>>>>>

theorem State.joinConfig_keep : ∀ a0 a1 a2 a3 a4 a5 a6 s, Keep 10734697488 s (State.joinConfig a0 a1 a2 a3 a4 a5 a6 s) := by
  intro a0 a1 a2 a3 a4 a5 a6 s
  unfold State.joinConfig
  extract_lets v0 v1 v2 v3 v4 v5 v6
  try clear_value v5
  try clear_value v0
  have h1 : Keep 10734697488 s v1 := by
    unfold v1
    repeat' first
      | with_reducible assumption
      | with_reducible exact Keep.refl _ _
      | intro _
      | (fail_if_no_progress beta_reduce)
      | (with_reducible apply KeepR.next)
      | (with_reducible apply Keep.ite)
      | (with_reducible apply KeepR.ite)
      | (with_reducible apply Keep.ite_fst)
      | (with_reducible apply Keep.snoc (State.dropEntry_keep _ _))
      | (with_reducible apply Keep.snoc (State.putInForce_keep _ _))
      | (with_reducible apply Keep.snoc (State.setMember_keep _ _ _))
      | (with_reducible apply Keep.snoc (State.storeRegister_keep _))
      | (with_reducible apply Keep.snoc (State.takeRegs_keep _ _))
      | (with_reducible apply Keep.snoc (State.takeShip_keep _ _))
      | (with_reducible apply Keep.snoc (State.updMod_keep _ _))
      | (with_reducible apply Keep.snoc (State.updPair_keep _ _))
      | (with_reducible apply Keep.snoc (State.updRegs_keep _ _))
      | (with_reducible apply Keep.snoc (State.updRing_keep _ _))
      | (with_reducible apply Keep.snoc' (Keep.foldl ?_ _ _))
      | (with_reducible apply And.intro)
      | exact rfl
      | (refine Keep.fst (by assumption) ?_)
      | (refine Keep.snd (by assumption) ?_)
      | split
      | dsimp only
  have h2 : Keep 10734697488 s v2 := by
    unfold v2
    repeat' first
      | with_reducible assumption
      | with_reducible exact Keep.refl _ _
      | intro _
      | (fail_if_no_progress beta_reduce)
      | (with_reducible apply KeepR.next)
      | (with_reducible apply Keep.ite)
      | (with_reducible apply KeepR.ite)
      | (with_reducible apply Keep.ite_fst)
      | (with_reducible apply Keep.snoc (State.dropEntry_keep _ _))
      | (with_reducible apply Keep.snoc (State.putInForce_keep _ _))
      | (with_reducible apply Keep.snoc (State.setMember_keep _ _ _))
      | (with_reducible apply Keep.snoc (State.storeRegister_keep _))
      | (with_reducible apply Keep.snoc (State.takeRegs_keep _ _))
      | (with_reducible apply Keep.snoc (State.takeShip_keep _ _))
      | (with_reducible apply Keep.snoc (State.updMod_keep _ _))
      | (with_reducible apply Keep.snoc (State.updPair_keep _ _))
      | (with_reducible apply Keep.snoc (State.updRegs_keep _ _))
      | (with_reducible apply Keep.snoc (State.updRing_keep _ _))
      | (with_reducible apply Keep.snoc' (Keep.foldl ?_ _ _))
      | (with_reducible apply And.intro)
      | exact rfl
      | (refine Keep.fst (by assumption) ?_)
      | (refine Keep.snd (by assumption) ?_)
      | split
      | dsimp only
  have h3 : Keep 10734697488 s v3 := by
    unfold v3
    repeat' first
      | with_reducible assumption
      | with_reducible exact Keep.refl _ _
      | intro _
      | (fail_if_no_progress beta_reduce)
      | (with_reducible apply KeepR.next)
      | (with_reducible apply Keep.ite)
      | (with_reducible apply KeepR.ite)
      | (with_reducible apply Keep.ite_fst)
      | (with_reducible apply Keep.snoc (State.dropEntry_keep _ _))
      | (with_reducible apply Keep.snoc (State.putInForce_keep _ _))
      | (with_reducible apply Keep.snoc (State.setMember_keep _ _ _))
      | (with_reducible apply Keep.snoc (State.storeRegister_keep _))
      | (with_reducible apply Keep.snoc (State.takeRegs_keep _ _))
      | (with_reducible apply Keep.snoc (State.takeShip_keep _ _))
      | (with_reducible apply Keep.snoc (State.updMod_keep _ _))
      | (with_reducible apply Keep.snoc (State.updPair_keep _ _))
      | (with_reducible apply Keep.snoc (State.updRegs_keep _ _))
      | (with_reducible apply Keep.snoc (State.updRing_keep _ _))
      | (with_reducible apply Keep.snoc' (Keep.foldl ?_ _ _))
      | (with_reducible apply And.intro)
      | exact rfl
      | (refine Keep.fst (by assumption) ?_)
      | (refine Keep.snd (by assumption) ?_)
      | split
      | dsimp only
  have h4 : Keep 10734697488 s v4 := by
    unfold v4
    repeat' first
      | with_reducible assumption
      | with_reducible exact Keep.refl _ _
      | intro _
      | (fail_if_no_progress beta_reduce)
      | (with_reducible apply KeepR.next)
      | (with_reducible apply Keep.ite)
      | (with_reducible apply KeepR.ite)
      | (with_reducible apply Keep.ite_fst)
      | (with_reducible apply Keep.snoc (State.dropEntry_keep _ _))
      | (with_reducible apply Keep.snoc (State.putInForce_keep _ _))
      | (with_reducible apply Keep.snoc (State.setMember_keep _ _ _))
      | (with_reducible apply Keep.snoc (State.storeRegister_keep _))
      | (with_reducible apply Keep.snoc (State.takeRegs_keep _ _))
      | (with_reducible apply Keep.snoc (State.takeShip_keep _ _))
      | (with_reducible apply Keep.snoc (State.updMod_keep _ _))
      | (with_reducible apply Keep.snoc (State.updPair_keep _ _))
      | (with_reducible apply Keep.snoc (State.updRegs_keep _ _))
      | (with_reducible apply Keep.snoc (State.updRing_keep _ _))
      | (with_reducible apply Keep.snoc' (Keep.foldl ?_ _ _))
      | (with_reducible apply And.intro)
      | exact rfl
      | (refine Keep.fst (by assumption) ?_)
      | (refine Keep.snd (by assumption) ?_)
      | split
      | dsimp only
  have h6 : Keep 10734697488 s v6 := by
    unfold v6
    repeat' first
      | with_reducible assumption
      | with_reducible exact Keep.refl _ _
      | intro _
      | (fail_if_no_progress beta_reduce)
      | (with_reducible apply KeepR.next)
      | (with_reducible apply Keep.ite)
      | (with_reducible apply KeepR.ite)
      | (with_reducible apply Keep.ite_fst)
      | (with_reducible apply Keep.snoc (State.dropEntry_keep _ _))
      | (with_reducible apply Keep.snoc (State.putInForce_keep _ _))
      | (with_reducible apply Keep.snoc (State.setMember_keep _ _ _))
      | (with_reducible apply Keep.snoc (State.storeRegister_keep _))
      | (with_reducible apply Keep.snoc (State.takeRegs_keep _ _))
      | (with_reducible apply Keep.snoc (State.takeShip_keep _ _))
      | (with_reducible apply Keep.snoc (State.updMod_keep _ _))
      | (with_reducible apply Keep.snoc (State.updPair_keep _ _))
      | (with_reducible apply Keep.snoc (State.updRegs_keep _ _))
      | (with_reducible apply Keep.snoc (State.updRing_keep _ _))
      | (with_reducible apply Keep.snoc' (Keep.foldl ?_ _ _))
      | (with_reducible apply And.intro)
      | exact rfl
      | (refine Keep.fst (by assumption) ?_)
      | (refine Keep.snd (by assumption) ?_)
      | split
      | dsimp only
  repeat' first
    | with_reducible assumption
    | with_reducible exact Keep.refl _ _
    | intro _
    | (fail_if_no_progress beta_reduce)
    | (with_reducible apply KeepR.next)
    | (with_reducible apply Keep.ite)
    | (with_reducible apply KeepR.ite)
    | (with_reducible apply Keep.ite_fst)
    | (with_reducible apply Keep.snoc (State.dropEntry_keep _ _))
    | (with_reducible apply Keep.snoc (State.putInForce_keep _ _))
    | (with_reducible apply Keep.snoc (State.setMember_keep _ _ _))
    | (with_reducible apply Keep.snoc (State.storeRegister_keep _))
    | (with_reducible apply Keep.snoc (State.takeRegs_keep _ _))
    | (with_reducible apply Keep.snoc (State.takeShip_keep _ _))
    | (with_reducible apply Keep.snoc (State.updMod_keep _ _))
    | (with_reducible apply Keep.snoc (State.updPair_keep _ _))
    | (with_reducible apply Keep.snoc (State.updRegs_keep _ _))
    | (with_reducible apply Keep.snoc (State.updRing_keep _ _))
    | (with_reducible apply Keep.snoc' (Keep.foldl ?_ _ _))
    | (with_reducible apply And.intro)
    | exact rfl
    | (refine Keep.fst (by assumption) ?_)
    | (refine Keep.snd (by assumption) ?_)
    | split
    | dsimp only

theorem State.joinImage_keep : ∀ a0 a1 a2 s, Keep 1090600960 s (State.joinImage a0 a1 a2 s) := by
  intro a0 a1 a2 s
  unfold State.joinImage
  extract_lets v0 v1 v2
  try clear_value v1
  have h0 : Keep 1090600960 s v0 := by
    unfold v0
    repeat' first
      | with_reducible assumption
      | with_reducible exact Keep.refl _ _
      | intro _
      | (fail_if_no_progress beta_reduce)
      | (with_reducible apply KeepR.next)
      | (with_reducible apply Keep.ite)
      | (with_reducible apply KeepR.ite)
      | (with_reducible apply Keep.ite_fst)
      | (with_reducible apply Keep.snoc (State.updPair_keep _ _))
      | (with_reducible apply Keep.snoc (State.updPrg_keep _ _ ?_))
      | (with_reducible apply Keep.snoc (State.updXch_keep _ _))
      | (with_reducible apply Keep.snoc (State.writeMarker_keep _ _))
      | (with_reducible apply Keep.snoc' (Keep.foldl ?_ _ _))
      | (with_reducible apply And.intro)
      | exact rfl
      | (refine Keep.fst (by assumption) ?_)
      | (refine Keep.snd (by assumption) ?_)
      | split
      | dsimp only
  have h2 : Keep 1090600960 s v2 := by
    unfold v2
    repeat' first
      | with_reducible assumption
      | with_reducible exact Keep.refl _ _
      | intro _
      | (fail_if_no_progress beta_reduce)
      | (with_reducible apply KeepR.next)
      | (with_reducible apply Keep.ite)
      | (with_reducible apply KeepR.ite)
      | (with_reducible apply Keep.ite_fst)
      | (with_reducible apply Keep.snoc (State.updPair_keep _ _))
      | (with_reducible apply Keep.snoc (State.updPrg_keep _ _ ?_))
      | (with_reducible apply Keep.snoc (State.updXch_keep _ _))
      | (with_reducible apply Keep.snoc (State.writeMarker_keep _ _))
      | (with_reducible apply Keep.snoc' (Keep.foldl ?_ _ _))
      | (with_reducible apply And.intro)
      | exact rfl
      | (refine Keep.fst (by assumption) ?_)
      | (refine Keep.snd (by assumption) ?_)
      | split
      | dsimp only
  repeat' first
    | with_reducible assumption
    | with_reducible exact Keep.refl _ _
    | intro _
    | (fail_if_no_progress beta_reduce)
    | (with_reducible apply KeepR.next)
    | (with_reducible apply Keep.ite)
    | (with_reducible apply KeepR.ite)
    | (with_reducible apply Keep.ite_fst)
    | (with_reducible apply Keep.snoc (State.updPair_keep _ _))
    | (with_reducible apply Keep.snoc (State.updPrg_keep _ _ ?_))
    | (with_reducible apply Keep.snoc (State.updXch_keep _ _))
    | (with_reducible apply Keep.snoc (State.writeMarker_keep _ _))
    | (with_reducible apply Keep.snoc' (Keep.foldl ?_ _ _))
    | (with_reducible apply And.intro)
    | exact rfl
    | (refine Keep.fst (by assumption) ?_)
    | (refine Keep.snd (by assumption) ?_)
    | split
    | dsimp only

<<<<<

YOUR INSTRUCTIONS:
Out of the entries, pull every line that mentions "theorem".

OUTPUT OF THE EXERCISE:
theorem State.joinConfig_keep : ∀ a0 a1 a2 a3 a4 a5 a6 s, Keep 10734697488 s (State.joinConfig a0 a1 a2 a3 a4 a5 a6 s) := by
theorem State.joinImage_keep : ∀ a0 a1 a2 s, Keep 1090600960 s (State.joinImage a0 a1 a2 s) := by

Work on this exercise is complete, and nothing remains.